- Born: David Phillip Hajjar September 13, 1952 (age 73) Lawrence, Massachusetts
- Citizenship: United States
- Education: University of New Hampshire; Weill Cornell Medicine; Rockefeller University;
- Known for: Cardiovascular research;; Science diplomacy;
- Spouse: Katherine Hajjar
- Awards: Fellow, AIC (1984); Fellow, AAAS (1997); Fellow, RSM (1999); Fulbright Scholar, US DoS (2010); Jefferson Science Fellowship, US DoS (2014); Fellow, American Academy of Arts and Sciences (2016);
- Scientific career
- Fields: Cardiovascular disease
- Workplaces: Rockefeller University; Weill Cornell Medicine; United States Department of State; Brookings Institution;

= David Hajjar =

David P Hajjar (born September 13, 1952) is an American scientist, university administrator, and professor of pathology and biochemistry at Cornell University. He is best known for his work in arterial cholesterol trafficking.

== Biography ==
Hajjar received his B.A. in 1974 from American International College in Springfield, Massachusetts. He received his M.S. in biochemistry in 1977 and his Ph.D. in biochemistry in 1978, both from the University of New Hampshire. From 1978 to 1980, he completed postdoctoral training in pathology at Weill Cornell Medicine/Cornell University in New York City, and from 1980 to 1981, he completed postdoctoral training in biochemistry at Rockefeller University. Since 1981, he has served on the faculty of Weill Cornell Medicine as Professor of Pathology and Biochemistry, including as the Frank Rhodes Distinguished Professor of Cardiovascular Biology and Genetics. In 2016, he was elected University Distinguished Professor by Cornell University. During the course of his research career, he has published approximately 200 papers on the pathogenesis of cardiovascular diseases.
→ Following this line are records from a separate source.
-- ==== Sys2Proof/Laws/Exec.lean ====
section
/-! SUPPORT. The inversions of `exec` and `step`: everything a command and a step can do. -/

namespace Sys2Proof.Machine

/-- A command either takes Unseeded, or answers OK and touches nothing but its generator, its written flag and the
response. -/
theorem exec_outcome (i : Instr) (s : State) :
    (isSeed i = false ∧ s.seeded (genOf i) = false ∧ exec i s = takeUnseeded (genOf i) s) ∨
    ((isSeed i = true ∨ s.seeded (genOf i) = true) ∧ ∃ r : Option Word, r.isSome = hasResult i ∧
      ((genOf i = .sm ∧ ∃ v, exec i s =
          .next { s with smS := v, smW := true, response := some (okResponse r) }) ∨
       (genOf i = .xs ∧ ∃ q, exec i s =
          .next { s with xsS := q, xsW := true, response := some (okResponse r) }))) := by
  obtain ⟨sm, xs, smw, xsw, f, resp, inp, fi⟩ := s
  cases i <;> cases smw <;> cases xsw <;>
    simp [exec, execSmSeed, execSmNext, execSmNextDouble, execSmRead, execXsSeed, execXsNext, execXsNextDouble,
      execXsRead0, execXsRead1, execXsRead2, execXsRead3, readXsWord, execXsJump, execXsLongJump, withSm, withXs,
      complete, isSeed, genOf, isSm, hasResult, State.seeded, State.respond, State.putSm, State.putXs, State.markSm,
      State.markXs, okResponse]

/-- Every instruction answers a next state. -/
theorem exec_answers_next (i : Instr) (s : State) : ∃ t, exec i s = .next t := by
  obtain ⟨-, -, h⟩ | ⟨-, r, -, ⟨-, v, h⟩ | ⟨-, q, h⟩⟩ := exec_outcome i s
  · exact ⟨_, h⟩
  · exact ⟨_, h⟩
  · exact ⟨_, h⟩

theorem runCommand_of_decode {c : Command} {i : Instr} (h : decode c = some i) (s : State) :
    runCommand c s = exec i s := by
  simp [runCommand, h]

theorem runCommand_of_illegal {c : Command} (h : decode c = none) (s : State) :
    runCommand c s = takeIllegal c.op s := by
  simp [runCommand, h]

theorem step_of_command {s : State} {c : Command} {rest : List Input} (h : s.inputs = .command c :: rest) :
    step s = runCommand c (s.awaiting rest) := by
  simp [step, h, acceptInput]

/-- Everything a step that answers a next state can have done. -/
theorem step_cases {s t : State} (h : step s = .next t) :
    (∃ c rest, s.inputs = .command c :: rest ∧ runCommand c (s.awaiting rest) = .next t) ∨
    (∃ rest, (s.inputs = .reset :: rest ∨ ∃ c, s.inputs = .resetDuring c :: rest) ∧ t = s.applyReset rest) := by
  unfold step at h
  split at h
  · simp [noInputPresented] at h
  · next input rest hin =>
    cases input with
    | command c => exact .inl ⟨c, rest, hin, h⟩
    | reset => exact .inr ⟨rest, .inl hin, by simpa [acceptInput] using h.symm⟩
    | resetDuring c => exact .inr ⟨rest, .inr ⟨c, hin⟩, by simpa [acceptInput] using h.symm⟩

end Sys2Proof.Machine
end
Hajjar served on the administration of Weill Cornell Medicine, including as Director of the Center for Vascular Biology for 15 years, Dean of the Graduate School for 16 years, and Executive Vice Provost of Medical Affairs for 10 years.

Among his honors and awards are elected membership in 2016 in the American Academy of Arts and Sciences. In 1995, Hajjar was awarded an honorary Doctorate of Science (D.Sc.), honoris causa, by American International College, and in 2014 he was awarded an honorary Doctorate of Humane Letters (D.Litt.), honoris causa, by the University of New Hampshire. He has received numerous research and educational awards from The American Society of Investigative Pathology over his career.

Recently, Hajjar has focused on science diplomacy and policy as they relate to human health and disease. He served on the Council on Foreign Relations and as a Senior Fellow at the Belfer Center for Science and International Affairs at the Harvard Kennedy School of Government, as a Fulbright Scholar, and as a Jefferson Science Fellow in the Office of International Health and Biodefense at the United States Department of State, and as a non-resident Senior Fellow at the Center for Middle East Policy at the Brookings Institution.

Hajjar is married to Katherine Hajjar.